Mentre comincia questa tregua minima, camuffata da risultato epocale, in Israele si ricostruisce. C’erano kibbutz israeliani che fronteggiavano la striscia. In alcuni di questi lavoravano anche palestinesi residenti a Gaza, occupati per conto degli israeliani di quelle zone – siamo a pochissimi chilometri dal confine. Adesso la maggior parte di questi insediamenti agricoli porta i segni fisici del passaggio delle furie omicide palestinesi, dell’orrore del 7 ottobre 2023. Alcuni di questi kibbutz furono distrutti e incendiati.

In quello di Kfar Aza, gli uomini di Hamas e i loro complici trucidarono settantanove residenti e ne rapirono diciotto. Oggi c’è chi si rimbocca le maniche e dona il suo tempo libero per ricostruirlo. L’inizio del rifacimento del kibbutz Kfar Aza è stato guidato dall’associazione Brother & Sisters in Arms, un’organizzazione di riservisti dell’IDF (l’esercito israeliano), nata contro la criticatissima riforma di legge sul sistema della giustizia, voluta dal governo di Netanyahu. Kfar Aza è tra Mefalsim e Sa’ad, 5 chilometri a est di Gaza. Qui il progetto prevede di ricostruire sedici unità abitative per i giovani, all’interno degli edifici danneggiati e bruciati il 7 ottobre 2023.

Negli ultimi mesi migliaia di israeliani, tra professionisti e aziende commerciali, si sono mobilitati per ricostruire queste unità abitative. La quasi totalità dei membri dell’associazione sono riservisti dell’esercito, definiti “traditori” da Netanyahu, perché contrapposti politicamente. E anche questi, nonostante tutto, sono i lati positivi di una democrazia, l’unica in quella parte di mondo – è sempre bene ricordarlo. Negli ultimi periodi, vista la continua disponibilità di israeliani ad aiutare, l’associazione ha dovuto scaglionare la presenza consentendo l’ingresso di soli trentacinque lavoratori volontari al giorno. Ovviamente sono state prese tutte le misure di sicurezza contro eventuali nuovi attentati.

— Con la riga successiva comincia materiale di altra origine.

/-- The slot an op stands in; a step without an encoding stands in none. NOP is the all-zero word of
any slot and is given slot 0. -/
def Instr.slot : Instr → Option (Fin 4)
  | .nop => some 0
  | .add .. | .sub .. | .mul .. | .mulh .. | .mulhu .. | .and .. | .or .. | .xor .. | .shl .. | .shr ..
  | .sra .. | .min .. | .max .. | .minu .. | .maxu .. | .seq .. | .slt .. | .sltu .. | .clz .. | .popc ..
  | .divu .. | .divs .. | .remu .. | .rems .. | .addi .. | .andi .. | .ori .. | .xori .. | .shli ..
  | .shri .. | .srai .. | .li .. | .lik .. | .slti .. | .sltiu .. | .beq .. | .bne .. | .blt .. | .bge ..
  | .bltu .. | .bgeu .. | .bfs .. | .bfc .. | .baf .. | .jmp .. | .call .. | .ret | .jr .. | .loop ..
  | .mloop .. | .lbrk | .fset .. | .fclr .. | .fmov .. | .fget .. | .selc .. | .selr .. | .selk ..
  | .selg .. | .wait .. | .yield | .node .. | .ckpt | .trap .. | .rdsr .. | .wrsr .. | .lease | .unlease
  | .kats .. | .endt => some 0
  | .vadd .. | .vsub .. | .vmul .. | .vfma .. | .vfms .. | .vmin .. | .vmax .. | .vabs .. | .vneg ..
  | .vcmpeq .. | .vcmplt .. | .vcmple .. | .vsel .. | .vrcp .. | .vrsq .. | .vexp2 .. | .vlog2 ..
  | .vtanh .. | .vcvt .. | .viadd .. | .visub .. | .vimul .. | .vand .. | .vor .. | .vxor .. | .vshl ..
  | .vshr .. | .vsra .. | .vicmpeq .. | .vicmplt .. | .vmov .. | .vbcl .. | .vperm .. | .vrsum ..
  | .vrmax .. | .vmacf .. | .mma .. | .wld .. | .wrd .. | .katc .. => some 1
  | .wfeed .. | .dfeed .. | .wfeedg .. | .wfeedt .. | .npush .. | .spull .. | .epull .. | .eaclr ..
  | .eadrain .. | .fdset .. | .cdset .. | .ivld .. | .etag .. | .etest .. => some 2
  | .ld .. | .lds .. | .st .. | .asld .. | .asst .. | .prf .. | .logst .. | .rel .. | .acq .. | .relsv
  | .fence .. | .fencesc .. | .qsync | .vcinv .. | .aadd .. | .afadd .. | .aand .. | .aor .. | .axor ..
  | .amin .. | .amax .. | .aminu .. | .amaxu .. | .aswp .. | .acas .. | .mon .. | .mwait .. | .tdesc ..
  | .cpy .. | .cpys .. | .cpyg .. | .cpyr .. | .cpyx .. | .send .. | .rcv .. | .bara .. | .barw ..
  | .bar .. => some 3
  | _ => none

/-- One bit. -/
def bit1 (b : Bool) : BitVec 1 := BitVec.ofBool b

/-- The formats of R184, R187, R190 and R192, from the most significant field down. -/
def packR (gd ga gb : Reg) (fn : BitVec 11) : BitVec 32 := (1#6 ++ gd ++ ga ++ gb ++ fn)
def packI (op : BitVec 6) (gd ga : Reg) (imm : BitVec 16) : BitVec 32 := op ++ gd ++ ga ++ imm
def packJ (op : BitVec 6) (off : BitVec 26) : BitVec 32 := op ++ off
def packP (op : BitVec 6) (sp : SelNo) (ga gb : Reg) (skew : BitVec 2) (origin : BitVec 5) : BitVec 32 :=
  op ++ sp ++ 0#2 ++ ga ++ gb ++ skew ++ origin ++ 0#4
def packC (op : BitVec 6) (dst a b : Opnd) (sp : SelNo) (ty : BitVec 2) : BitVec 32 := op ++ dst ++ a ++ b ++ sp ++ ty
def packF (op : BitVec 6) (fd cd : BitVec 3) (ftag : BitVec 2) (ctag pt : Bool) (aux : BitVec 4) (iv : BitVec 2) :
    BitVec 32 := op ++ fd ++ cd ++ ftag ++ bit1 ctag ++ bit1 pt ++ aux ++ iv ++ 0#10
def packD (op : BitVec 6) (idx : BitVec 3) (ctag : Bool) (ga gb : Reg) (imm : BitVec 12) : BitVec 32 :=
  op ++ idx ++ bit1 ctag ++ ga ++ gb ++ imm
def packMM (op : BitVec 6) (gd ga : Reg) (size cls : BitVec 2) (disp : BitVec 12) : BitVec 32 :=
  op ++ gd ++ ga ++ size ++ cls ++ disp
def packMA (op : BitVec 6) (gd ga gb : Reg) (size order : BitVec 2) (scope : BitVec 3) : BitVec 32 :=
  op ++ gd ++ ga ++ gb ++ size ++ order ++ scope ++ 0#4
def packMO (op : BitVec 6) (ga : Reg) (scope : BitVec 3) : BitVec 32 := op ++ 0#5 ++ ga ++ 0#9 ++ scope ++ 0#4
def packMC (op : BitVec 6) (gd ga gb : Reg) (th : BitVec 4) (opt : BitVec 3) : BitVec 32 :=
  op ++ gd ++ ga ++ gb ++ th ++ opt ++ 0#4
def packMB (op : BitVec 6) (id : BitVec 4) (scope : BitVec 3) : BitVec 32 := op ++ 0#15 ++ id ++ scope ++ 0#4

/-- A flag number in a 5-bit field. -/
def flag5 (f : FlagNo) : BitVec 5 := 0#1 ++ f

Prima le case sono state riportate allo scheletro e successivamente sono stati rifatti tutti gli impianti idraulici, elettrici, la pavimentazione, la tinteggiatura, i nuovi bagni, insomma una vera e propria ricostruzione. Oggi il progetto è nelle fasi finali di arredo interno e sistemazione esterna. Sono alla fase conclusiva dei mobili e degli arredi interni. La ricostruzione è iniziata nell’ottobre 2024 e dovrebbe finire a febbraio di quest’anno. Ogni squadra di volontari è guidata da un operatore edile professionista, e ci sono muratori, manovali, elettricisti e architetti. Attualmente nel kibbutz non vive più nessuno. Gli sfollati sono alloggiati in alberghi sparsi sul territorio israeliano, e non è ancora stata fissata una data per il loro ritorno, ma dovrebbe mancare poco. E forse il “cessate il fuoco” darà una mano in questo senso. Comunque, al momento si continua a lavorare, in questo luogo che era stato sempre aperto alla convivenza con i palestinesi. Poi dal 7 ottobre 2023 è cambiato tutto.